What the task asks: For the listing below, report all lines that hold the word "placeRun".

• • • • • • •

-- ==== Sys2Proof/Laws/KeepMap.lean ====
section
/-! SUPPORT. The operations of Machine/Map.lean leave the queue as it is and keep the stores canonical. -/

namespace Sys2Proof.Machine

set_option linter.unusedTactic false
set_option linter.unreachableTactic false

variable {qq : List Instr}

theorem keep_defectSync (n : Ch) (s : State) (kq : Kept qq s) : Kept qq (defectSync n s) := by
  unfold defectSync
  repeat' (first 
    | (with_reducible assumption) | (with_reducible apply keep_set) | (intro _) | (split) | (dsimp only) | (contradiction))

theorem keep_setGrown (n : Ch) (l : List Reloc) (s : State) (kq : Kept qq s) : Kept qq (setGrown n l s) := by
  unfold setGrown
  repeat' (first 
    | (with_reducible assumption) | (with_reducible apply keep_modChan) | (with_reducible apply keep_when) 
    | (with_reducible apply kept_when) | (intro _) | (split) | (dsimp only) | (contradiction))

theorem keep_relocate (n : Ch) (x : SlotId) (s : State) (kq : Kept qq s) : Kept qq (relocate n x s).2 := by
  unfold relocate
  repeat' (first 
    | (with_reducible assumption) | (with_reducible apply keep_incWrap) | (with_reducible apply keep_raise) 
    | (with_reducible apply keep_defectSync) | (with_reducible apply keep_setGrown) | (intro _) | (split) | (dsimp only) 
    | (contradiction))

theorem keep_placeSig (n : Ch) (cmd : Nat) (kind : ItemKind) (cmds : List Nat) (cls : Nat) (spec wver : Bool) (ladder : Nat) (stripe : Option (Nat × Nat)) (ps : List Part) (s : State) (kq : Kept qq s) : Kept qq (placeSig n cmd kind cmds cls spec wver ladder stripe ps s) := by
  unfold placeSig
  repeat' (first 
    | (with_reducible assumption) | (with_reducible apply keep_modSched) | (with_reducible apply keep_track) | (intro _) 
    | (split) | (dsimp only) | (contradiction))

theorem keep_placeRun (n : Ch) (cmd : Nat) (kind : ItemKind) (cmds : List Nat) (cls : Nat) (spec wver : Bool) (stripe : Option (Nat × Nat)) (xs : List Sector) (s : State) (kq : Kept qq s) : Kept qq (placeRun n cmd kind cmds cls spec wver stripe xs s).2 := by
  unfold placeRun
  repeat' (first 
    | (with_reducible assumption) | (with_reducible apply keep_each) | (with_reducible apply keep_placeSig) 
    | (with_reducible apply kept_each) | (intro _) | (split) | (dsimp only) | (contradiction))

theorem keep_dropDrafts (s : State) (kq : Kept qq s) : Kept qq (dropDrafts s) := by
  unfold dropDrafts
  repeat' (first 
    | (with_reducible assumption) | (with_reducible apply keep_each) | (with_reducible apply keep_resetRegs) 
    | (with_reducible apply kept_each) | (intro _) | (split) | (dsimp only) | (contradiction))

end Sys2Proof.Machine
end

• • • • • • •

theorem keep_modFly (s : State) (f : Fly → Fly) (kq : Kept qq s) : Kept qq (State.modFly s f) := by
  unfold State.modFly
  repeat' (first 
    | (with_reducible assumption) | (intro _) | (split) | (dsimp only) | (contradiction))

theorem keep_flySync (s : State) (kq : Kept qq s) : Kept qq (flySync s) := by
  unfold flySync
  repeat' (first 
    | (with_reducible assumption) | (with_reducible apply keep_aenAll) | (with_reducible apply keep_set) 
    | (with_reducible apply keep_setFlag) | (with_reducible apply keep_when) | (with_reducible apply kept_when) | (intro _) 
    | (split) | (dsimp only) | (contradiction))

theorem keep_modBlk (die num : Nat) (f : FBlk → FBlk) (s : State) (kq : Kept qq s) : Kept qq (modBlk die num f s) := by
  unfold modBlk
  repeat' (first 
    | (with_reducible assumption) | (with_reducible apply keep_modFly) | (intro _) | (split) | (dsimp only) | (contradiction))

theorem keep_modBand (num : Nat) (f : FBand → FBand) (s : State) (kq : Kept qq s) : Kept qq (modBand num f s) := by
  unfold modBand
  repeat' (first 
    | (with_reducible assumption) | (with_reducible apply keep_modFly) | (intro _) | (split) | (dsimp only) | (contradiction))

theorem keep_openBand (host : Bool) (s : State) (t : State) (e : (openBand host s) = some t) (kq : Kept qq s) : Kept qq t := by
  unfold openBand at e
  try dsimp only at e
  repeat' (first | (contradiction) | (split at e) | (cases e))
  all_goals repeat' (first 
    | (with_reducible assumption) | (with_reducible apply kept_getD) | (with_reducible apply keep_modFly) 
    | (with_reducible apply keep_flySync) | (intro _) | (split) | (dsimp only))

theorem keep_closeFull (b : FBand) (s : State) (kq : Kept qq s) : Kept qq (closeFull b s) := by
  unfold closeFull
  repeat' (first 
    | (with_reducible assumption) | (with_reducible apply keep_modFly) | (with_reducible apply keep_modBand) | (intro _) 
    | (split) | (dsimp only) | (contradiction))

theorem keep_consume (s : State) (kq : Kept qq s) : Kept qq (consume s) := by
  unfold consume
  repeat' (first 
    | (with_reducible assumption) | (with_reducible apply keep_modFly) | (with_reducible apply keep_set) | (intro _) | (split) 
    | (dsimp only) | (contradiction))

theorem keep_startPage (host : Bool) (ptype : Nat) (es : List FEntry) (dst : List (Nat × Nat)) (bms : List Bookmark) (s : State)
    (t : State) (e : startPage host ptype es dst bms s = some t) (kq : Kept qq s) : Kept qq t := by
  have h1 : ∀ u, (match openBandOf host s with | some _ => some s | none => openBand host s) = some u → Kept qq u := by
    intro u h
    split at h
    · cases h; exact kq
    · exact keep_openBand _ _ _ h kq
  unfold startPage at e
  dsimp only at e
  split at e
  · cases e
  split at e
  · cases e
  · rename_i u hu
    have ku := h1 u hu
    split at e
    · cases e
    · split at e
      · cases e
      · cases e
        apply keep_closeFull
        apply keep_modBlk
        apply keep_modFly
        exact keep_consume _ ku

• • • • • • •

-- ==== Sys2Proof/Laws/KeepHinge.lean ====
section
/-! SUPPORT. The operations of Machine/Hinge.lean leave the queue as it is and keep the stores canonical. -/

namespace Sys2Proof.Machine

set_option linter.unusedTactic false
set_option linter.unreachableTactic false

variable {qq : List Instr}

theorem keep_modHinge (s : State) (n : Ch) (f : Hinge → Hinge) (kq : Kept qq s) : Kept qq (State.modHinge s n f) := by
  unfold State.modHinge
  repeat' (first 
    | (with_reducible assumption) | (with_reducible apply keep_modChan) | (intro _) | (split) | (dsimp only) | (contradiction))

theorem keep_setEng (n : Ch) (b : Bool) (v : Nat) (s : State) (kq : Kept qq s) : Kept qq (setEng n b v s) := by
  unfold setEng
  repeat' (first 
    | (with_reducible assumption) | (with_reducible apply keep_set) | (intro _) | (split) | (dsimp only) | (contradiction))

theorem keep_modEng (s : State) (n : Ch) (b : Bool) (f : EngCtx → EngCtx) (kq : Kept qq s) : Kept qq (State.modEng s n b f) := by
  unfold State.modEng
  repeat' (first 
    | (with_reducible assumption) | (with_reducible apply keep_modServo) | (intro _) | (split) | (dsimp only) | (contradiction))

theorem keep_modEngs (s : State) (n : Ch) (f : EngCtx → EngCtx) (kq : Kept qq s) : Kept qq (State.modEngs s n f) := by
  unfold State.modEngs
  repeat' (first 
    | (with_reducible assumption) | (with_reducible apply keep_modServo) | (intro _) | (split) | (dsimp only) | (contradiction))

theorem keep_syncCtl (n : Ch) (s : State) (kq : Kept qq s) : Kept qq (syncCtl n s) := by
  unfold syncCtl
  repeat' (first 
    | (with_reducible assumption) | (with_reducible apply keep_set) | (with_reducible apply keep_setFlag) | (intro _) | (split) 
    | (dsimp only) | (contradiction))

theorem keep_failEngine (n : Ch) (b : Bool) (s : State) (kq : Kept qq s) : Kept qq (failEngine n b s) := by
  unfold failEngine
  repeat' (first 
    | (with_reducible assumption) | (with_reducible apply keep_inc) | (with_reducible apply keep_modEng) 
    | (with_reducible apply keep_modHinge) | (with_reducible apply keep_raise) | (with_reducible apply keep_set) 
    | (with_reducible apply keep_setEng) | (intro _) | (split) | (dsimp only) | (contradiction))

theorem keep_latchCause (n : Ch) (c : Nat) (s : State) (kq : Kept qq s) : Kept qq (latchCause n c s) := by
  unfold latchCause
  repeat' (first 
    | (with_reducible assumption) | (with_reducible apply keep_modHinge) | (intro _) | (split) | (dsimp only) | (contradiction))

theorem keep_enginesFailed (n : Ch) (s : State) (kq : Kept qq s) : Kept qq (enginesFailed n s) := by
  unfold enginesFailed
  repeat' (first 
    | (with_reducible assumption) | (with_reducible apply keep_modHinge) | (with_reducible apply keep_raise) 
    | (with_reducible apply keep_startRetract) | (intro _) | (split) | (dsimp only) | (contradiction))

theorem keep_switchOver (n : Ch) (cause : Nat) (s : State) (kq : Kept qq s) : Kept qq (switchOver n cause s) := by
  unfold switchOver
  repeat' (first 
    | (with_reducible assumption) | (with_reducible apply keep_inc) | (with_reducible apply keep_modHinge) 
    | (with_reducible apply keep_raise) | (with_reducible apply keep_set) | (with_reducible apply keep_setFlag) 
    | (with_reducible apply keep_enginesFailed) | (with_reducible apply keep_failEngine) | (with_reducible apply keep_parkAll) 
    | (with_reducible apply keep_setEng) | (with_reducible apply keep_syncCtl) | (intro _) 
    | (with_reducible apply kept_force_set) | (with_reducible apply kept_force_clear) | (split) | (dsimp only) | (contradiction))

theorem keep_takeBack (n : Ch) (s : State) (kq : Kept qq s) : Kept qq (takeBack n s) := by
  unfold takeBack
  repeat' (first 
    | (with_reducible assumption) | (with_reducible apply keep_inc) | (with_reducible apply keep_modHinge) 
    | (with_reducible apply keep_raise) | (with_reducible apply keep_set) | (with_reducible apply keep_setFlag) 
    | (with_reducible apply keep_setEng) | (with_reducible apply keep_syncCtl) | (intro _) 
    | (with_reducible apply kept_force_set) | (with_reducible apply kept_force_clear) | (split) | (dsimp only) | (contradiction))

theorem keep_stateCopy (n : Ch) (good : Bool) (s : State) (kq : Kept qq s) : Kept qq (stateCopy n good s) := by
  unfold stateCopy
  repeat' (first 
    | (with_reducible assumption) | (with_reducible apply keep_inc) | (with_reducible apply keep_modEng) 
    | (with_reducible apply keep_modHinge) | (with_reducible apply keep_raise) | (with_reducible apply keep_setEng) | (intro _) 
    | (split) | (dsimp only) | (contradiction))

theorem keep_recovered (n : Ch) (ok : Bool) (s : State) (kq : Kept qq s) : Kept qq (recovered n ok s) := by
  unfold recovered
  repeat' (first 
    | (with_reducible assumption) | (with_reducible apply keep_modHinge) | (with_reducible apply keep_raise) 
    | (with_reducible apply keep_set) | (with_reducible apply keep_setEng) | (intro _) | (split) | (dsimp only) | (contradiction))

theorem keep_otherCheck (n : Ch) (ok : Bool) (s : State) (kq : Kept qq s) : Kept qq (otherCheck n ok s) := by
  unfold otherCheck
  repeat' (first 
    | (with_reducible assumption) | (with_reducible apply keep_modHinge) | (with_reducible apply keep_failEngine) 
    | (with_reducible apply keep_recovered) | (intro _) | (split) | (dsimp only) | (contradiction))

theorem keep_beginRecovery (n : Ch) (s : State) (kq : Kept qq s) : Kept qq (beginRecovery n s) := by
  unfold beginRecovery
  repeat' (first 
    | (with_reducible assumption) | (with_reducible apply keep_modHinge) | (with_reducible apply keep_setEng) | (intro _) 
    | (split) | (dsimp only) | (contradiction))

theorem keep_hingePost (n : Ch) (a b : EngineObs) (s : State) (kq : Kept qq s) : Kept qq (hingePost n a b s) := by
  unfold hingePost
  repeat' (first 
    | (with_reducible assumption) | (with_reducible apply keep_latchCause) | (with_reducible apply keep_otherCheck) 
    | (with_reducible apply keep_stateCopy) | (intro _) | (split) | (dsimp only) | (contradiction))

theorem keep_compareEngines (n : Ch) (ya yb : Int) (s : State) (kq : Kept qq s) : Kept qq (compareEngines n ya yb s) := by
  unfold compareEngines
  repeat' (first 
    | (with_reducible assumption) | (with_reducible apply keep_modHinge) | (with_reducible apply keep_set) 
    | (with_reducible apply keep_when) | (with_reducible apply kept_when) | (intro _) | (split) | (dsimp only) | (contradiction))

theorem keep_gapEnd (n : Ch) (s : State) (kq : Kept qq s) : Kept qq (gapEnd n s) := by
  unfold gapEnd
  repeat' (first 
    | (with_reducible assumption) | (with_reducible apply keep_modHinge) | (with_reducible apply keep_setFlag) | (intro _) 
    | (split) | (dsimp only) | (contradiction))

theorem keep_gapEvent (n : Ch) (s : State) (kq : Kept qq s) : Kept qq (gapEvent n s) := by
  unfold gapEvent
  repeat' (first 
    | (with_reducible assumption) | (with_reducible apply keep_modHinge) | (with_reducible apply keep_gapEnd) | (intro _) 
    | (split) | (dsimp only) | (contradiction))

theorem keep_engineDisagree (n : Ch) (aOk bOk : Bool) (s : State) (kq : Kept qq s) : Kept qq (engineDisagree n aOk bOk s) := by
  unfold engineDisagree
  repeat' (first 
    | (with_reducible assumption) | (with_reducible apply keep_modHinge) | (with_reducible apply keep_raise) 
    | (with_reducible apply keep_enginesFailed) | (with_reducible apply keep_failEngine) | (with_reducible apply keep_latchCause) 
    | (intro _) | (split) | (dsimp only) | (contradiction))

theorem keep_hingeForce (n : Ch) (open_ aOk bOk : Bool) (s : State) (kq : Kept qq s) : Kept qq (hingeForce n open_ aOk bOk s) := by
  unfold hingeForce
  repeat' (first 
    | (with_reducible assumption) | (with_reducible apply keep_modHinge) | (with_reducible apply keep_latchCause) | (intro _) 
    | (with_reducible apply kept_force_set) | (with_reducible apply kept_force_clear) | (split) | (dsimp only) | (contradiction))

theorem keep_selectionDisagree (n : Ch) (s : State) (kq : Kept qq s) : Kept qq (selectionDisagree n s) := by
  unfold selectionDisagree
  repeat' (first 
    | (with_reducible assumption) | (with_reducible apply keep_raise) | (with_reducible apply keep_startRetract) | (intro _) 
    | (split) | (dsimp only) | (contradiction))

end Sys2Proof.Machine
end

• • • • • • •

Output below:
theorem keep_placeRun (n : Ch) (cmd : Nat) (kind : ItemKind) (cmds : List Nat) (cls : Nat) (spec wver : Bool) (stripe : Option (Nat × Nat)) (xs : List Sector) (s : State) (kq : Kept qq s) : Kept qq (placeRun n cmd kind cmds cls spec wver stripe xs s).2 := by
  unfold placeRun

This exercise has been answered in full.